バングルズの「冬の散歩道 ー Hazy Shade Of Winter」。サイモン&ガーファンクルの秀逸なカバーが映画の冒頭、回想シーンで鳴り響く。
ニューロストジェネレーションの旗手と言われたブレット・イーストン・エリスの処女作『レス・ザン・ゼロ』。1987年に映画化されたこの作品の冒頭シーンはジャミー・ガーツがロバート・ダウニー・Jr.と浮気している場面を東部の大学に入学したマッカーシーに見られてしまうところから始まる。
エリスは思春期に自分の回りで起こっていた事を淡々と描写しただけと回想する。映画が余りにもスタイリッシュで美しかったのですぐに小説も読んではみたが青春と呼ぶには余りに暗く残酷だった。

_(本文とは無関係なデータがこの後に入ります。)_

-- ==== Sys2Proof/Machine/Dom.lean ====
section
/-! DEFINITION. Dome security module: vault services, the retention clock and its records, tokens, anchors, self-tests, zeroisation and
the key bus. -/

namespace Sys2Proof.Machine

def State.updDom (s : State) (f : DomState → DomState) : State := { s with dom := f s.dom }
def State.domIrq (s : State) (bit : Nat) : State := s.irq bDOM 0 0 bit

/-! ## Keys (R385 to R387) -/

/-- A slot of a Tower's XTS engine takes a key, or is cleared. -/
def State.setXts (s : State) (t : Tower) (n : Nat) (k : Option Nat) : State :=
  let l := (s.keys.xts.get t).filter (fun e => !(e.1 == n))
  { s with keys := { s.keys with xts := s.keys.xts.set t (k.elim l (fun v => (n, v) :: l)) } }

def State.setXtsBoth (s : State) (n : Nat) (k : Option Nat) : State := (s.setXts .A n k).setXts .B n k

/-- A sector of a running write or read run of the Tower uses the slot (R387). The slot of a sector in decode stands in its metadata, which
is not known before the decode, so a running read counts for every slot (log entry 33). -/
def State.xtsBusy (s : State) (t : Tower) (n : Nat) : Bool :=
  let w := match (s.twr.get t).run with
    | none => false
    | some r => !r.ended && (List.range (r.count - r.cur)).any (fun k =>
        let md := s.bytes (r.meta_ + 16 * (r.cur + k)) 16
        let typ := byteAt md 14 % 16
        !(typ == 5) && xtsSlot 3 typ (byteAt md 13) == n)
  let c := s.chn.get t
  w || !c.caps.isEmpty || c.normal.isSome || c.verify.isSome || c.replay.isSome || !c.crcs.isEmpty

/-! ## Vault services (R388 to R390) -/

def State.updVault (s : State) (v : Nat) (f : Vault → Vault) : State :=
  s.updDom (fun d => { d with vaults := d.vaults.map (fun x => if x.id = v then f x else x) })

/-- The unlock secret of a command, empty when all its bytes are zero (Table 13-5). -/
def Cmd.secret (c : Cmd) : List Byte := if c.num 36 32 = 0 then [] else beBytes 32 (c.num 36 32)

/-- The media key of a vault under a secret; none when the integrity check of AES-KW fails (R389). -/
def State.unwrap (s : State) (x : Vault) (secret : List Byte) : Option Nat := kwUnwrap (vwkOf (s.ramKey krKek) x.salt x.id secret) 8 x.wrapped

/-- The vault is unlocked and its media key loaded in both Towers. -/
def State.vaultOpen (s : State) (v key : Nat) : State := (s.updVault v (fun y => { y with unlocked := true })).setXtsBoth v (some key)

/-- A new vault under KEK_DEV `kek`: its salt of 32 bytes and its media key are drawn, and the key wrapped (Table 13-4). -/
def State.newVault (s : State) (kek v : Nat) (secret : List Byte) : Vault × Nat × State :=
  let salt := s.rand 256
  let key := salt.2.rand 512
  ({ id := v, hasSecret := !secret.isEmpty, salt := salt.1, wrapped := kwWrap (vwkOf kek salt.1 v secret) 8 key.1 }, key.1, key.2)

/-- VAULT_CREATE. -/
def execVaultCreate (i tag : Nat) (s : State) : Out :=
  s.run i tag 0x30 (fun c s =>
    if (s.vaultOf c.vault).isSome then s.fail i tag stEXISTS
    else
      let n := s.newVault (s.ramKey krKek) c.vault c.secret
      let s1 := n.2.2.updDom (fun d => { d with
        vaults := d.vaults ++ [{ n.1 with compliance := c.num 76 1 == 1, minRet := c.num 68 8 }] })
      (if c.secret.isEmpty then s1.vaultOpen c.vault n.2.1 else s1).finish i tag stSUCCESS 2 [] [] [])

/-- R389: VAULT_UNLOCK. -/
def execVaultUnlock (i tag : Nat) (s : State) : Out :=
  s.run i tag 0x31 (fun c s => match s.vaultOf c.vault with
    | none => s.fail i tag stNOT_FOUND
    | some x =>
      if x.unlocked then s.finish i tag stSUCCESS 0 [] [] []
      else match s.unwrap x c.secret with
        | none => s.fail i tag stNOT_AUTH
        | some key => (s.vaultOpen x.id key).finish i tag stSUCCESS 0 [] [] [])

/-- Steps 1 to 3 of R390: the vault is LOCKED for later checks; true once its commands have drained and its acknowledged objects are durable
and covered. -/
def State.vaultQuiet (s : State) (c : Cmd) : State × Bool :=
  let s1 := s.updVault c.vault (fun x => { x with unlocked := false, closing := some (x.closing.getD x.unlocked) })
  let running := s.obj.cmds.any (fun d => d.started && !d.done && d.namesVault && d.vault == c.vault && !(d.sess == c.sess && d.tag == c.tag))
  let s2 := s1.coverRows
  (s2, !running && !s2.obj.objs.any (fun o => o.vault == c.vault && s2.unsafe_ o) && !s.xtsBusy .A c.vault && !s.xtsBusy .B c.vault)

/-- R390: VAULT_LOCK. -/
def execVaultLock (i tag : Nat) (s : State) : Out :=
  s.run i tag 0x32 (fun c s =>
    let r := s.vaultQuiet c
    if r.2 then ((r.1.setXtsBoth c.vault none).updVault c.vault (fun x => { x with closing := none })).finish i tag stSUCCESS 0 [] [] []
    else r.1)

/-- VAULT_INFO. -/
def execVaultInfo (i tag : Nat) (s : State) : Out :=
  s.run i tag 0x33 (fun c s => match s.vaultOf c.vault with
    | none => s.fail i tag stNOT_FOUND
    | some x =>
      let mine := s.obj.objs.filter (fun o => o.vault == c.vault && decide (2 ≤ o.st))
      s.finish i tag stSUCCESS 0 (beBytes 1 (b2n x.unlocked + 2 * b2n x.compliance + 4 * b2n x.hasSecret))
        (beBytes 8 x.minRet ++ beBytes 8 mine.length ++ beBytes 8 (mine.foldl (fun n o => n + o.len) 0)) [])

/-- A refused erase leaves the vault as it was before the wait: open again with its key when it was unlocked. -/
def State.vaultBack (s : State) (x : Vault) (key : Nat) : State :=
  let s1 := s.updVault x.id (fun y => { y with closing := none })
  if x.closing.getD x.unlocked then s1.vaultOpen x.id key else s1

/-- The erase itself once the vault is known and its key unwrapped: it waits for the vault to be quiet, and a hold or a retention that
has not ended refuses it. -/
def State.vaultErase (s : State) (i tag : Nat) (c : Cmd) (x : Vault) (key : Nat) : State :=
  let r := s.vaultQuiet c
  if r.2 = false then r.1
  else
    let s1 := r.1.setXtsBoth c.vault none
    let mine := s.obj.objs.filter (fun o => o.vault == c.vault)
    if mine.any (fun o => !o.holds.isEmpty) then (s1.vaultBack x key).fail i tag stHOLD
    else if mine.any (fun o => decide (s.dom.clock < o.retain)) then (s1.vaultBack x key).fail i tag stRETENTION
    else
      let drop := fun (y : LayState) => { y with groups := y.groups.filter (fun g => !(g.vault == c.vault)) }
      let s2 := s1.updDom (fun d => { d with vaults := d.vaults.filter (fun y => !(y.id == c.vault)) })
      let s3 := mine.foldl (fun (s : State) o => s.dropObj o.vault o.handle) s2
      ((s3.updLay .A drop).updLay .B drop).finish i tag stSUCCESS 2 [] [] []

/-- The erase with what the secret unwraps. -/
def State.vaultEraseWith (s : State) (i tag : Nat) (c : Cmd) (x : Vault) (key : Option Nat) : State :=
  match key with
  | none => s.fail i tag stNOT_AUTH
  | some k => s.vaultErase i tag c x k

/-- R390: VAULT_ERASE. -/
def execVaultErase (i tag : Nat) (s : State) : Out :=
  s.run i tag 0x34 (fun c s => match s.vaultOf c.vault with
    | none => s.fail i tag stNOT_FOUND
    | some x => s.vaultEraseWith i tag c x (s.unwrap x c.secret))

/-- VAULT_SET_MIN. -/
def execVaultSetMin (i tag : Nat) (s : State) : Out :=
  s.run i tag 0x35 (fun c s => match s.vaultOf c.vault with
    | none => s.fail i tag stNOT_FOUND
    | some x =>
      if x.compliance ∧ c.num 36 8 < x.minRet then s.fail i tag stRETENTION
      else (s.updVault c.vault (fun y => { y with minRet := c.num 36 8 })).finish i tag stSUCCESS 2 [] [] [])

/-! ## Retention clock (R391 to R394) -/

/-- TIME_QUERY: the clock and a fresh nonce. -/
def execTimeQuery (i tag : Nat) (s : State) : Out :=
  s.run i tag 0x36 (fun _ s =>
    let n := s.rand 128
    (n.2.updDom (fun d => { d with nonce := some (n.1, s.dom.clock) })).finish i tag stSUCCESS 0 []
      (beBytes 8 s.dom.clock ++ beBytes 16 n.1) [])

この映画には青春の挫折と欲望の輝きがあった。何故か考えてみると映画から小説や音楽やファッションが立ち上っていたからではないだろうか?
ロバート・ダウニー・Jr.演じるジュリアンが着用する Yohji Yamamoto によって僕は初めてコムデギャルソンに負けず劣らずの服がある事を知る。この映画が僕と山本耀司との出会いだった。
今となればヨージオムがビバリーヒルズに合うはずがないとか考えてしまうのだが、そんな疑念を払拭して余りある演技をジュリアンは魅せる。
昼間、ロスの海岸の太陽の下でヨージを着用したジュリアンは全然動かない。昼間の動物園の動物の如く動かない。
夜になると違うヨージに着替えたジュリアンはハイになり上機嫌でぶっ飛び続ける。
そんな「静」と「動」のジュリアンをヨージの服は否定したり突き放したりせずに優しく包み込む。
『こんな服があったのか⁈』
しかもデザイナーは日本人! 以来、ヨージ好きのまま30年が経過した。
映画のラスト、砂漠を疾走するオープンの Little Red Corvette。3人のスタイルや想いが夕陽に溶け込んでいく。
エンディングテーマはロイ・オービソン「ライフ・フェイズ・アウェイ」。この映画はストーリー関係なしに絵だけでも成り立つ映像美で今観ても古くならない。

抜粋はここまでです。